§ **EXERCISE BRIEF**: Write out all the data below exactly.

Collected data entries:
=== Section Start ===

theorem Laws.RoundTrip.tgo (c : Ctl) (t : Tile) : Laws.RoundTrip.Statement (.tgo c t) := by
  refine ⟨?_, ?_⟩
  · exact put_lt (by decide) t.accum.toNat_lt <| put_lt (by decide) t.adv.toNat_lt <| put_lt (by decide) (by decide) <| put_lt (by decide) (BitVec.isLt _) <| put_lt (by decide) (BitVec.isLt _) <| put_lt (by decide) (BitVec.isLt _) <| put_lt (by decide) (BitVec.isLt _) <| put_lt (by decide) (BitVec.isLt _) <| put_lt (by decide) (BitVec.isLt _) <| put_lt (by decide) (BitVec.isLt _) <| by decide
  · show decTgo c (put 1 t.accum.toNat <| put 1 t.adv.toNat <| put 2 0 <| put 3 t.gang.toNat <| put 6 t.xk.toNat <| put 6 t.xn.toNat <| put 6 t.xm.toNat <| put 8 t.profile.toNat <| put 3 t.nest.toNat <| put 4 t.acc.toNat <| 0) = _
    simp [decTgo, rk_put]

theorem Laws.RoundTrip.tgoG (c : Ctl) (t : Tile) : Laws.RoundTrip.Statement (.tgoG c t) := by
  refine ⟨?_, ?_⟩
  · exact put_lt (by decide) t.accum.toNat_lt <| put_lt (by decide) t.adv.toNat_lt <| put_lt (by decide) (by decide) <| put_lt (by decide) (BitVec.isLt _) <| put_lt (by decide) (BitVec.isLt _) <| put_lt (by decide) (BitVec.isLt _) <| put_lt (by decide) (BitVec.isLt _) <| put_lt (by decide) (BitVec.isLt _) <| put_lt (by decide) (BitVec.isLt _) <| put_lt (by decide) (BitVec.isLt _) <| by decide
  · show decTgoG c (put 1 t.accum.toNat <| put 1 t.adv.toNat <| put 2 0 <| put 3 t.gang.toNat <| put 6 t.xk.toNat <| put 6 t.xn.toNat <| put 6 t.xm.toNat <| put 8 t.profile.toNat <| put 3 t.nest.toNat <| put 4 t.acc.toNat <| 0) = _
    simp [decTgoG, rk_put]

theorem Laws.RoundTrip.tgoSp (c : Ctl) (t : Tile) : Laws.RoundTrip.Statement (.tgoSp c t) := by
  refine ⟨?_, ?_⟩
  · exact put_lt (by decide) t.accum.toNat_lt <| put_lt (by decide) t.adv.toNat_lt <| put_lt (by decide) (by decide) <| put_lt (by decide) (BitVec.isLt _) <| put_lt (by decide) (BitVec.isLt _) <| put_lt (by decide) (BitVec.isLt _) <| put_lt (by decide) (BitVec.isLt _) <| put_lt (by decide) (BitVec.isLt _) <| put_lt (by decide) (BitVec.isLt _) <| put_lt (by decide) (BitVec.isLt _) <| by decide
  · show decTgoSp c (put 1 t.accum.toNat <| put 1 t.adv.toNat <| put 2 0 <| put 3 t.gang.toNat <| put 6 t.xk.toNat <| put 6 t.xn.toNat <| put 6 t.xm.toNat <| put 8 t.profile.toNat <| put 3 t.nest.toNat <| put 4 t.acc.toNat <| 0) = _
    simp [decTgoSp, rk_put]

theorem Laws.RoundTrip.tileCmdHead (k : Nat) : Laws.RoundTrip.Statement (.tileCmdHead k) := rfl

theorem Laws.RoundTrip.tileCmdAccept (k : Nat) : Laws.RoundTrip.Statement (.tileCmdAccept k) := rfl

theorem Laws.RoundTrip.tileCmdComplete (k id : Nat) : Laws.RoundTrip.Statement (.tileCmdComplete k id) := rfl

=== Section End ===

§ **RESPONSE AREA**:
theorem Laws.RoundTrip.tgo (c : Ctl) (t : Tile) : Laws.RoundTrip.Statement (.tgo c t) := by
  refine ⟨?_, ?_⟩
  · exact put_lt (by decide) t.accum.toNat_lt <| put_lt (by decide) t.adv.toNat_lt <| put_lt (by decide) (by decide) <| put_lt (by decide) (BitVec.isLt _) <| put_lt (by decide) (BitVec.isLt _) <| put_lt (by decide) (BitVec.isLt _) <| put_lt (by decide) (BitVec.isLt _) <| put_lt (by decide) (BitVec.isLt _) <| put_lt (by decide) (BitVec.isLt _) <| put_lt (by decide) (BitVec.isLt _) <| by decide
  · show decTgo c (put 1 t.accum.toNat <| put 1 t.adv.toNat <| put 2 0 <| put 3 t.gang.toNat <| put 6 t.xk.toNat <| put 6 t.xn.toNat <| put 6 t.xm.toNat <| put 8 t.profile.toNat <| put 3 t.nest.toNat <| put 4 t.acc.toNat <| 0) = _
    simp [decTgo, rk_put]

theorem Laws.RoundTrip.tgoG (c : Ctl) (t : Tile) : Laws.RoundTrip.Statement (.tgoG c t) := by
  refine ⟨?_, ?_⟩
  · exact put_lt (by decide) t.accum.toNat_lt <| put_lt (by decide) t.adv.toNat_lt <| put_lt (by decide) (by decide) <| put_lt (by decide) (BitVec.isLt _) <| put_lt (by decide) (BitVec.isLt _) <| put_lt (by decide) (BitVec.isLt _) <| put_lt (by decide) (BitVec.isLt _) <| put_lt (by decide) (BitVec.isLt _) <| put_lt (by decide) (BitVec.isLt _) <| put_lt (by decide) (BitVec.isLt _) <| by decide
  · show decTgoG c (put 1 t.accum.toNat <| put 1 t.adv.toNat <| put 2 0 <| put 3 t.gang.toNat <| put 6 t.xk.toNat <| put 6 t.xn.toNat <| put 6 t.xm.toNat <| put 8 t.profile.toNat <| put 3 t.nest.toNat <| put 4 t.acc.toNat <| 0) = _
    simp [decTgoG, rk_put]

theorem Laws.RoundTrip.tgoSp (c : Ctl) (t : Tile) : Laws.RoundTrip.Statement (.tgoSp c t) := by
  refine ⟨?_, ?_⟩
  · exact put_lt (by decide) t.accum.toNat_lt <| put_lt (by decide) t.adv.toNat_lt <| put_lt (by decide) (by decide) <| put_lt (by decide) (BitVec.isLt _) <| put_lt (by decide) (BitVec.isLt _) <| put_lt (by decide) (BitVec.isLt _) <| put_lt (by decide) (BitVec.isLt _) <| put_lt (by decide) (BitVec.isLt _) <| put_lt (by decide) (BitVec.isLt _) <| put_lt (by decide) (BitVec.isLt _) <| by decide
  · show decTgoSp c (put 1 t.accum.toNat <| put 1 t.adv.toNat <| put 2 0 <| put 3 t.gang.toNat <| put 6 t.xk.toNat <| put 6 t.xn.toNat <| put 6 t.xm.toNat <| put 8 t.profile.toNat <| put 3 t.nest.toNat <| put 4 t.acc.toNat <| 0) = _
    simp [decTgoSp, rk_put]

theorem Laws.RoundTrip.tileCmdHead (k : Nat) : Laws.RoundTrip.Statement (.tileCmdHead k) := rfl

theorem Laws.RoundTrip.tileCmdAccept (k : Nat) : Laws.RoundTrip.Statement (.tileCmdAccept k) := rfl

theorem Laws.RoundTrip.tileCmdComplete (k id : Nat) : Laws.RoundTrip.Statement (.tileCmdComplete k id) := rfl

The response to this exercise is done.